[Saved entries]

□ □ □ □

/-- A word that holds an instruction's encoding around the bits that instruction ignores decodes to it (R117). -/
theorem decode_of_encode {w : Word32} {i : Instr} (hw : i.wf = true)
    (he : encode i ||| (w &&& ignoredBits i) = w) : decode w = .ok i :=
  (congrArg decode he).symm.trans (decodeInvertsEncode.1 i w hw)

/-- Settles O20: each word is the encoding of its instruction, around the bits that AMOMAXU.D (aq, rl), FMADD.S (rm)
and FENCE.I ignore. -/
theorem exampleWordsDecode : Obligations.ExampleWordsDecode :=
  ⟨decode_of_encode rfl rfl, decode_of_encode rfl rfl, decode_of_encode rfl rfl, decode_of_encode rfl rfl,
    decode_of_encode rfl rfl, decode_of_encode rfl rfl, decode_of_encode rfl rfl, decode_of_encode rfl rfl,
    decode_of_encode rfl rfl, decode_of_encode rfl rfl, decode_of_encode rfl rfl, decode_of_encode rfl rfl⟩

end Sys2Proof.Proofs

□ □ □ □

Required action -
Restate the data exactly, keeping every line intact.

Response to the exercise -
/-- A word that holds an instruction's encoding around the bits that instruction ignores decodes to it (R117). -/
theorem decode_of_encode {w : Word32} {i : Instr} (hw : i.wf = true)
    (he : encode i ||| (w &&& ignoredBits i) = w) : decode w = .ok i :=
  (congrArg decode he).symm.trans (decodeInvertsEncode.1 i w hw)

/-- Settles O20: each word is the encoding of its instruction, around the bits that AMOMAXU.D (aq, rl), FMADD.S (rm)
and FENCE.I ignore. -/
theorem exampleWordsDecode : Obligations.ExampleWordsDecode :=
  ⟨decode_of_encode rfl rfl, decode_of_encode rfl rfl, decode_of_encode rfl rfl, decode_of_encode rfl rfl,
    decode_of_encode rfl rfl, decode_of_encode rfl rfl, decode_of_encode rfl rfl, decode_of_encode rfl rfl,
    decode_of_encode rfl rfl, decode_of_encode rfl rfl, decode_of_encode rfl rfl, decode_of_encode rfl rfl⟩

end Sys2Proof.Proofs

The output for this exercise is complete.